*ASSIGNMENT*
Determine the number of lines in the listing that include the string "keepWhy"; the reply consists of that number only.

*SUPPLIED INFORMATION*
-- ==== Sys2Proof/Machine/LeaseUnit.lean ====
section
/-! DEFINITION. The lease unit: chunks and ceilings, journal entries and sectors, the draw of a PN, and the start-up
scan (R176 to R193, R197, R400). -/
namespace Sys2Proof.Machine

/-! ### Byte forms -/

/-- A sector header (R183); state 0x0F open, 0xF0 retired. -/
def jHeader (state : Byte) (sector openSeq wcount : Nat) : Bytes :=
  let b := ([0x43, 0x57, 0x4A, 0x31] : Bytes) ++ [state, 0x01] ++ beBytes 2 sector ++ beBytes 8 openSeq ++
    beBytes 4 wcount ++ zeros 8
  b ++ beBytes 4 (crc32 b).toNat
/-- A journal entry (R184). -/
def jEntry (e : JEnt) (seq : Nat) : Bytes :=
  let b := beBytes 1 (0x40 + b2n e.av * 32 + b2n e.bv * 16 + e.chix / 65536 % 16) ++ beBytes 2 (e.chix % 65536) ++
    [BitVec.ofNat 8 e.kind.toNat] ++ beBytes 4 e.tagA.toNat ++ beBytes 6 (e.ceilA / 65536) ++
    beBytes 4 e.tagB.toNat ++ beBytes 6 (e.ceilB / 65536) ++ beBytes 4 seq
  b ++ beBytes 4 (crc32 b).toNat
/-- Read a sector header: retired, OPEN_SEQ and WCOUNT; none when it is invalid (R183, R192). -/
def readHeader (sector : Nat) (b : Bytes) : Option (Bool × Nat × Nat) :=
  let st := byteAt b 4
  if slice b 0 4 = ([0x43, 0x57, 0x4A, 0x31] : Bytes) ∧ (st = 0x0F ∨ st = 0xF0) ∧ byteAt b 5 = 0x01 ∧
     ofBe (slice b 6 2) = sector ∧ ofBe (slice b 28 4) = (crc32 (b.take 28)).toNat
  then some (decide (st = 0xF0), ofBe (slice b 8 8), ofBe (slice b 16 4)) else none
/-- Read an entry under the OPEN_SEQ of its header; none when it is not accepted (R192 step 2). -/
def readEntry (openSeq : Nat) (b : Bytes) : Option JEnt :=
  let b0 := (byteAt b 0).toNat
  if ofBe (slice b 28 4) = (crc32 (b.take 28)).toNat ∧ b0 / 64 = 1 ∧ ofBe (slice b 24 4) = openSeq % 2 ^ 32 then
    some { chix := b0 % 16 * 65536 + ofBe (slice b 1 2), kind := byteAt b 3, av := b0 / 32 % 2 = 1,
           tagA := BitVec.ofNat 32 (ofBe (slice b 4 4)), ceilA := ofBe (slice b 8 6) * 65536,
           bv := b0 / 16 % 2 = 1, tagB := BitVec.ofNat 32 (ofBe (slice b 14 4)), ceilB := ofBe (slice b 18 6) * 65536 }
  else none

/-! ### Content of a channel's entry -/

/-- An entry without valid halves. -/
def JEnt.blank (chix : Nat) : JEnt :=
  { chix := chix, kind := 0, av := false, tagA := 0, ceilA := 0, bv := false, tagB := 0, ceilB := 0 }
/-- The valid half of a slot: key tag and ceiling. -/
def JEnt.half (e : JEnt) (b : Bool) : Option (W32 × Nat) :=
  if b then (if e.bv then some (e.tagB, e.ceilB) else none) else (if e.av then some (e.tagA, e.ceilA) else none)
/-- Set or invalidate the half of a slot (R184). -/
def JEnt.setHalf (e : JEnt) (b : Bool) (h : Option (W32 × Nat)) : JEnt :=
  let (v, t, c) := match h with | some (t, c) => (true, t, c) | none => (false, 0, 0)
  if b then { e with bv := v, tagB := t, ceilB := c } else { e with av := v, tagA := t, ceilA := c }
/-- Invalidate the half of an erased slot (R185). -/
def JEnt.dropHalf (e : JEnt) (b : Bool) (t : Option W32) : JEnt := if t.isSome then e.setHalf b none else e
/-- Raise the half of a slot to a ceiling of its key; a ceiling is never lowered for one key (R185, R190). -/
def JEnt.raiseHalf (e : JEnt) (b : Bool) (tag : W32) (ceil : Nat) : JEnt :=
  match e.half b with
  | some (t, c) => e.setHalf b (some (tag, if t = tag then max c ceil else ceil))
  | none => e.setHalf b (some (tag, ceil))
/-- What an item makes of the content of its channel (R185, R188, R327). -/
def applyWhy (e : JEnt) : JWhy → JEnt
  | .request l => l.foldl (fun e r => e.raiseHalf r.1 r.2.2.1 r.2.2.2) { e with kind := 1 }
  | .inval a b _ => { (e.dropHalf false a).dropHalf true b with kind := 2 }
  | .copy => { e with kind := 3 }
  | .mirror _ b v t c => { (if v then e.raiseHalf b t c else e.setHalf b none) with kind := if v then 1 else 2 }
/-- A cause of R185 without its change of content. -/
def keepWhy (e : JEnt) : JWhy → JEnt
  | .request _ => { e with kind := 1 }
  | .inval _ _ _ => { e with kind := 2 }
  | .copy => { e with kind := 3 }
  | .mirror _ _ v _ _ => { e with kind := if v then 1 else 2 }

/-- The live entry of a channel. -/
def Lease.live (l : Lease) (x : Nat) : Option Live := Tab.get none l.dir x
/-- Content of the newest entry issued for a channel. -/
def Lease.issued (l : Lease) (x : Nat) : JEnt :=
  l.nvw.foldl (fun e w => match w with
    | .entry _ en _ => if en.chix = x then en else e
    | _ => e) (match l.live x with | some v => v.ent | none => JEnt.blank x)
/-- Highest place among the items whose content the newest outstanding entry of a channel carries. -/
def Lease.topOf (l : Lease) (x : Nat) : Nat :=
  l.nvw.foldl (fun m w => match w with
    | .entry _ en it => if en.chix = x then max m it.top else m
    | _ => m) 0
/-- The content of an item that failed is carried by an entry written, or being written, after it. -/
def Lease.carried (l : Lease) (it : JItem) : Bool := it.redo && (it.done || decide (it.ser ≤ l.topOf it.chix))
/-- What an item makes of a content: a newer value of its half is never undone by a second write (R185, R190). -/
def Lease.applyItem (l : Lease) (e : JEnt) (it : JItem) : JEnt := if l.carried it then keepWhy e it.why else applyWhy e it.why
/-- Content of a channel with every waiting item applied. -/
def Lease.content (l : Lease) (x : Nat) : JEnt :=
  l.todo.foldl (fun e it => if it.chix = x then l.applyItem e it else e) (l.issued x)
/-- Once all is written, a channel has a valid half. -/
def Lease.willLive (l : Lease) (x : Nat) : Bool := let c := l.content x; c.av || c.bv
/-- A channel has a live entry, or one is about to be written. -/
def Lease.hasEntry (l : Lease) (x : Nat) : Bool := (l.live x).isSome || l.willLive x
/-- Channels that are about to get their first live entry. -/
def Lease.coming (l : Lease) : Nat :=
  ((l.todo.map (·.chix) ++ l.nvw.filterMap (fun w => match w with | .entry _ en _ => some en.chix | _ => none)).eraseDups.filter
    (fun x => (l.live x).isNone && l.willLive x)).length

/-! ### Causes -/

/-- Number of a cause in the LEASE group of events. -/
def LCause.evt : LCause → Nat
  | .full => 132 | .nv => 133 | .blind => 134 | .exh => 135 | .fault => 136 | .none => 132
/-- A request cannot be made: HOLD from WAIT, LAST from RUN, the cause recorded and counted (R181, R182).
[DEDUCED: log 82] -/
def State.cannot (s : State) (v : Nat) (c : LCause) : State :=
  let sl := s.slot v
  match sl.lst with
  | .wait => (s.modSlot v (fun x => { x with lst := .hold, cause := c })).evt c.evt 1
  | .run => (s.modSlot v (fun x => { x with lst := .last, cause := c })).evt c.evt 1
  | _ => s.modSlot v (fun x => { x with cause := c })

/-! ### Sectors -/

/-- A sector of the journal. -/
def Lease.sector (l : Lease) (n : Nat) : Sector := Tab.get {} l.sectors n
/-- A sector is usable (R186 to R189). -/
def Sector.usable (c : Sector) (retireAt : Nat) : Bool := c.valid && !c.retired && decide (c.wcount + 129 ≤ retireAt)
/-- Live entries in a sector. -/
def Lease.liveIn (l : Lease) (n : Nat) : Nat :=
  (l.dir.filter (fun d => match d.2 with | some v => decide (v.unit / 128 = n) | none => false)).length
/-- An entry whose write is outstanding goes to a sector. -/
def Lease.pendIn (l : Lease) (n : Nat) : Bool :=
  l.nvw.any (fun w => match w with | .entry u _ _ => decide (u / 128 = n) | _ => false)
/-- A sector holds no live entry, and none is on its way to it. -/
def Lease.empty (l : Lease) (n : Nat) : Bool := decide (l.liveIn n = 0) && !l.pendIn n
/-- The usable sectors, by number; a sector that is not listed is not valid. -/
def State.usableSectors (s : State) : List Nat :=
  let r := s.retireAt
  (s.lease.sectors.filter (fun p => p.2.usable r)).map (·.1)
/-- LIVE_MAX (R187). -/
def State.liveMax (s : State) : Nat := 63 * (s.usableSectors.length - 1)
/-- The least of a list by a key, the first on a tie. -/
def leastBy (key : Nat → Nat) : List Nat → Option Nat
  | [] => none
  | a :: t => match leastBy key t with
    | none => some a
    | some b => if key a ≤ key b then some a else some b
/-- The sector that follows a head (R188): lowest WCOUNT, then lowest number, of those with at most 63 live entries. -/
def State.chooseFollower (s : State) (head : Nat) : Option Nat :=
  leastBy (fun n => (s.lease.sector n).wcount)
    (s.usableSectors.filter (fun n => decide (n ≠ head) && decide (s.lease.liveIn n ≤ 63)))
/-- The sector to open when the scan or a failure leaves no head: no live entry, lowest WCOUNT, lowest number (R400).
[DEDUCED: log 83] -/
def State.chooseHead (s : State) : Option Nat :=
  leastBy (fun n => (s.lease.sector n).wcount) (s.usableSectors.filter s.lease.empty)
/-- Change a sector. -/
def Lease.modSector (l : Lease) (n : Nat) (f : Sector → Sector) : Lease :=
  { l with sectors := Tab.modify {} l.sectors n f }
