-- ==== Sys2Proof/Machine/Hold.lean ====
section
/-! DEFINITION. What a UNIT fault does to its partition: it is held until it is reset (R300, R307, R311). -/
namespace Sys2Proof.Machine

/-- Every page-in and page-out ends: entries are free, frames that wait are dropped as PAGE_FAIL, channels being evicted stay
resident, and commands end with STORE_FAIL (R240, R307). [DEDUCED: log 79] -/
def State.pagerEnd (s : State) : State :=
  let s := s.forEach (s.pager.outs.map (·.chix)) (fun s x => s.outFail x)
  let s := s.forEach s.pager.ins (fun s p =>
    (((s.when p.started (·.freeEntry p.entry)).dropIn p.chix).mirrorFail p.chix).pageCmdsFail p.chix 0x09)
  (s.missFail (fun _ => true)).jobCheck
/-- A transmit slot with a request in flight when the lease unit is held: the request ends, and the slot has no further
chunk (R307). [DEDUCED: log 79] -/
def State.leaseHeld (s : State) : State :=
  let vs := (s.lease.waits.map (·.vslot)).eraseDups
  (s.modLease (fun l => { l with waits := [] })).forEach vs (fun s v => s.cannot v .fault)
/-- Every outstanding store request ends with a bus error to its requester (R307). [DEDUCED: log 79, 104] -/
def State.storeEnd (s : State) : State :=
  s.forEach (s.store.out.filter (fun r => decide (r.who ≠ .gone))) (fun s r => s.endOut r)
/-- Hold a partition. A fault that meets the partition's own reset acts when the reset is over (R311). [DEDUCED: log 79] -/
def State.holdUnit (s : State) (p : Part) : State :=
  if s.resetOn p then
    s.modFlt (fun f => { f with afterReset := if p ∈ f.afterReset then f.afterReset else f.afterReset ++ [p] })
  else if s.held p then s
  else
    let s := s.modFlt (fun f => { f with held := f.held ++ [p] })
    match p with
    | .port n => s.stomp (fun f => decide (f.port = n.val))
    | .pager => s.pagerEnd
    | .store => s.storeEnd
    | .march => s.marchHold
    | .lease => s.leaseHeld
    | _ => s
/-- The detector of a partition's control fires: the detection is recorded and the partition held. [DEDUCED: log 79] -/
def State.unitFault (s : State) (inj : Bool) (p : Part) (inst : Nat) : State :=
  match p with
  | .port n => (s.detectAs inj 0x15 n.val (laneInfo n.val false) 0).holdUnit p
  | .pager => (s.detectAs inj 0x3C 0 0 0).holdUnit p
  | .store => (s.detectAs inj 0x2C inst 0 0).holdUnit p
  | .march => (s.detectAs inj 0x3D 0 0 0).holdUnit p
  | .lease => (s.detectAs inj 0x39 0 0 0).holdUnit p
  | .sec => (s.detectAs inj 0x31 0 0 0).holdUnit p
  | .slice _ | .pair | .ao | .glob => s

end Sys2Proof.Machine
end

*TASK RESPONSE*
2